EXERCISE BRIEF: Of the entries below, restate word for word only the section that runs from the line with "w → ¬ legal →" to the line with "(off = 0x004 ∧ v.getLsbD 0 = true →", counting both ends.

Saved entries:
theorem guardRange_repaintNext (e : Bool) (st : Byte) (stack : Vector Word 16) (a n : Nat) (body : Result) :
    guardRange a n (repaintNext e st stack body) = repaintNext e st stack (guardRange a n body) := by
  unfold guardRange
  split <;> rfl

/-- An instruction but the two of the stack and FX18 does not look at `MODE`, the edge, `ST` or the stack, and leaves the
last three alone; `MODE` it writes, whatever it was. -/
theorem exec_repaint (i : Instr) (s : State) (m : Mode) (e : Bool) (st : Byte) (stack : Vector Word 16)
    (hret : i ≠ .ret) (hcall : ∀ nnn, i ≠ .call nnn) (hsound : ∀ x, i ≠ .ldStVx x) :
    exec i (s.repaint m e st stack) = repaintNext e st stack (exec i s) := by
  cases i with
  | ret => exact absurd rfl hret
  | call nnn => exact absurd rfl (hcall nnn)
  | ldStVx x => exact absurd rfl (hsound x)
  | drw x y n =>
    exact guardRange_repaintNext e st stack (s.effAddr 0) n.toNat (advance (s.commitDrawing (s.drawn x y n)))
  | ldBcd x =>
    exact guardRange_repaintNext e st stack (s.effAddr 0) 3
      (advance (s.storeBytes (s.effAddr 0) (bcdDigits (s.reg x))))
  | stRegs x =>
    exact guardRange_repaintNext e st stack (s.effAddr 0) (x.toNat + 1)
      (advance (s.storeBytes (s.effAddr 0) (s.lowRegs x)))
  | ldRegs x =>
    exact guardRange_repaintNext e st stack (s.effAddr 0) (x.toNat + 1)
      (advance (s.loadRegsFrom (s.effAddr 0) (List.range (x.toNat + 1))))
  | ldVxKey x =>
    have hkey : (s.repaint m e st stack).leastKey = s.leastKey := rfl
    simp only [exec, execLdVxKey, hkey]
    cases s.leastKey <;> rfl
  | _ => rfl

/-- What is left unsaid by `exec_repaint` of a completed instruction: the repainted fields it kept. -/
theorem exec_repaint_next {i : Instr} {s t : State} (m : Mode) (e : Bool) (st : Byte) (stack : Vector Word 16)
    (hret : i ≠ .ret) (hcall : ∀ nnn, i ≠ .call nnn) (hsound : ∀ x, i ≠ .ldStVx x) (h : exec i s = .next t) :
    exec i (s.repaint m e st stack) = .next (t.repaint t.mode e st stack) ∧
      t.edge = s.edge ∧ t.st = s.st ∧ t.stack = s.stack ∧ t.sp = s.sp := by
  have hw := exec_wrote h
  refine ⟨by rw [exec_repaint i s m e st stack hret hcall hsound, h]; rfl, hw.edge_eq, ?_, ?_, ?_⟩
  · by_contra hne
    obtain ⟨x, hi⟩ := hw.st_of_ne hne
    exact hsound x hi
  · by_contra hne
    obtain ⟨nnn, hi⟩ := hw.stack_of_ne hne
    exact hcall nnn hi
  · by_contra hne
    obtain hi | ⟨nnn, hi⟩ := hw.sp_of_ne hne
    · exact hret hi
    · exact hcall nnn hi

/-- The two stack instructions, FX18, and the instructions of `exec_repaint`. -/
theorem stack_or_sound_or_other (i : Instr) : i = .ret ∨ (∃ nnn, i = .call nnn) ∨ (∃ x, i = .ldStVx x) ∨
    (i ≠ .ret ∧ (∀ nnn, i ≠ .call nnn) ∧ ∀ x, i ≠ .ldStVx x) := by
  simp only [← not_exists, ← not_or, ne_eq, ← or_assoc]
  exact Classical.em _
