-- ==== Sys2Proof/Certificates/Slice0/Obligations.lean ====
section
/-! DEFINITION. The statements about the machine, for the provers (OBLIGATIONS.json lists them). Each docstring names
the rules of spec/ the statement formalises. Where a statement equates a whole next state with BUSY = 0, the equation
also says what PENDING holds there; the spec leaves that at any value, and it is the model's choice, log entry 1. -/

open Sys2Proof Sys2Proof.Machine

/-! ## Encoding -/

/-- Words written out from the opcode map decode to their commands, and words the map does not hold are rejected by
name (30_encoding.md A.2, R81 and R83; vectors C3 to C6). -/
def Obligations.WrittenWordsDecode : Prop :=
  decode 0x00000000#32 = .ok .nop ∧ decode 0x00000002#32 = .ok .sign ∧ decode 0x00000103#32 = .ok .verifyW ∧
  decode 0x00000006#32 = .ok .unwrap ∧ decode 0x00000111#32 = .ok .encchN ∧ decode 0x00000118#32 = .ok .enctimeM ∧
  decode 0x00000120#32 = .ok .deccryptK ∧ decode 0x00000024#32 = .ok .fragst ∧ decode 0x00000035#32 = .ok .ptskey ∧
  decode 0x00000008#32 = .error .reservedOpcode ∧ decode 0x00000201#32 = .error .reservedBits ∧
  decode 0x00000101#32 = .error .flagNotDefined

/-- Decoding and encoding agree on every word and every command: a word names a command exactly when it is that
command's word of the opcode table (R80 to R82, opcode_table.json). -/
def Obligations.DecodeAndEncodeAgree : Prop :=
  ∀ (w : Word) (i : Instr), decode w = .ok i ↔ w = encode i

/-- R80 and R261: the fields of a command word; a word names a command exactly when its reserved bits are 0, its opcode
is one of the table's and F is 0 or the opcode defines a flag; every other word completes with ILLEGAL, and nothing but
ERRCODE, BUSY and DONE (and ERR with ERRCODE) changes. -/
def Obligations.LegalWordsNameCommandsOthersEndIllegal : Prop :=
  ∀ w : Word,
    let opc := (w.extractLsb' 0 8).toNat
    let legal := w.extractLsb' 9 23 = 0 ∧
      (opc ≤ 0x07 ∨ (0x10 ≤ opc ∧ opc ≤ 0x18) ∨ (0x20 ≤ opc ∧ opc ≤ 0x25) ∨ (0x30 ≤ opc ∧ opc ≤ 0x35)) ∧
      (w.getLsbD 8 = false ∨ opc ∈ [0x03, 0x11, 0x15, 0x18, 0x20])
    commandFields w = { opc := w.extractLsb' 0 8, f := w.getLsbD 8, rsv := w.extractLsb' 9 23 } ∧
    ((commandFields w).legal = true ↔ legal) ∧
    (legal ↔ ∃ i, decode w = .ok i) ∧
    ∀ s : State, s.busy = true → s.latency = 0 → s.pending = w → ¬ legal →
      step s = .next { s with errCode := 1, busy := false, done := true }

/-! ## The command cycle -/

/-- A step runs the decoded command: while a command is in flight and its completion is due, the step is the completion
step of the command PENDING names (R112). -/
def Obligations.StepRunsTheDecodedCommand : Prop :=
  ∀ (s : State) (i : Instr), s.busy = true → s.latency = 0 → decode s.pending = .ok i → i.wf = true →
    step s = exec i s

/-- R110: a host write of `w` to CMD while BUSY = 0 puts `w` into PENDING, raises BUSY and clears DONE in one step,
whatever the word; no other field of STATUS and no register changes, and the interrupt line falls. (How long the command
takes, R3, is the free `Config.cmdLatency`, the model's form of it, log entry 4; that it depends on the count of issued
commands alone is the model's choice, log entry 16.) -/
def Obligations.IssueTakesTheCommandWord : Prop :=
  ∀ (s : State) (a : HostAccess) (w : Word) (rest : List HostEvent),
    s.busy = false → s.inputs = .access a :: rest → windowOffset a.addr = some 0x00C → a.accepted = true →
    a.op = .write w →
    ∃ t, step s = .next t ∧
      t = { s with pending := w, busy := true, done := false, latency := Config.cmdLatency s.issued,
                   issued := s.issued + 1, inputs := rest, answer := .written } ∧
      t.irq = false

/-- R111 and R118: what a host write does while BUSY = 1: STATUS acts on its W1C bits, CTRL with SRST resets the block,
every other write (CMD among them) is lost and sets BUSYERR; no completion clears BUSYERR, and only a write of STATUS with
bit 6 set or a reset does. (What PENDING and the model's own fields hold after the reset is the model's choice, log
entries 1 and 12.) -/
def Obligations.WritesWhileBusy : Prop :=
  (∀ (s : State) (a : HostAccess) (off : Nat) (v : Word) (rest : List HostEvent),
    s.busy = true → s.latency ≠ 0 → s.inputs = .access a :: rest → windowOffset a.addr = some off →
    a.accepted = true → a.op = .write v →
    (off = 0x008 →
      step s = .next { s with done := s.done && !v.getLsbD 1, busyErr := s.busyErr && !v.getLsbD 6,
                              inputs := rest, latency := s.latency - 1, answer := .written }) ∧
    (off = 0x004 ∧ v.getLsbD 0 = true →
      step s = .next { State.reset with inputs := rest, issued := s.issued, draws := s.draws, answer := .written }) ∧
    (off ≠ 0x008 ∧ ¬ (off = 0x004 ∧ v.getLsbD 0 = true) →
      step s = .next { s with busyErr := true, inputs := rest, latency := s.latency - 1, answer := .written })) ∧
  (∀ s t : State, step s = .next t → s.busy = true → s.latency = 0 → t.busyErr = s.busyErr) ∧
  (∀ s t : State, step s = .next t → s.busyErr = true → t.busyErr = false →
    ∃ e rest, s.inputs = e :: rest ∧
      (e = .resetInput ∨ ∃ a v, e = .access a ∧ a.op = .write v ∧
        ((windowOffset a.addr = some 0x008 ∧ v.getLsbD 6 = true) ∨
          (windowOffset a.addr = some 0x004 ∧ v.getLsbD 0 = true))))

ANSWER TO THIS TASK:
    ∀ s : State, s.busy = true → s.latency = 0 → s.pending = w → ¬ legal →
      step s = .next { s with errCode := 1, busy := false, done := true }

/-! ## The command cycle -/

/-- A step runs the decoded command: while a command is in flight and its completion is due, the step is the completion
step of the command PENDING names (R112). -/
def Obligations.StepRunsTheDecodedCommand : Prop :=
  ∀ (s : State) (i : Instr), s.busy = true → s.latency = 0 → decode s.pending = .ok i → i.wf = true →
    step s = exec i s

/-- R110: a host write of `w` to CMD while BUSY = 0 puts `w` into PENDING, raises BUSY and clears DONE in one step,
whatever the word; no other field of STATUS and no register changes, and the interrupt line falls. (How long the command
takes, R3, is the free `Config.cmdLatency`, the model's form of it, log entry 4; that it depends on the count of issued
commands alone is the model's choice, log entry 16.) -/
def Obligations.IssueTakesTheCommandWord : Prop :=
  ∀ (s : State) (a : HostAccess) (w : Word) (rest : List HostEvent),
    s.busy = false → s.inputs = .access a :: rest → windowOffset a.addr = some 0x00C → a.accepted = true →
    a.op = .write w →
    ∃ t, step s = .next t ∧
      t = { s with pending := w, busy := true, done := false, latency := Config.cmdLatency s.issued,
                   issued := s.issued + 1, inputs := rest, answer := .written } ∧
      t.irq = false

/-- R111 and R118: what a host write does while BUSY = 1: STATUS acts on its W1C bits, CTRL with SRST resets the block,
every other write (CMD among them) is lost and sets BUSYERR; no completion clears BUSYERR, and only a write of STATUS with
bit 6 set or a reset does. (What PENDING and the model's own fields hold after the reset is the model's choice, log
entries 1 and 12.) -/
def Obligations.WritesWhileBusy : Prop :=
  (∀ (s : State) (a : HostAccess) (off : Nat) (v : Word) (rest : List HostEvent),
    s.busy = true → s.latency ≠ 0 → s.inputs = .access a :: rest → windowOffset a.addr = some off →
    a.accepted = true → a.op = .write v →
    (off = 0x008 →
      step s = .next { s with done := s.done && !v.getLsbD 1, busyErr := s.busyErr && !v.getLsbD 6,
                              inputs := rest, latency := s.latency - 1, answer := .written }) ∧
    (off = 0x004 ∧ v.getLsbD 0 = true →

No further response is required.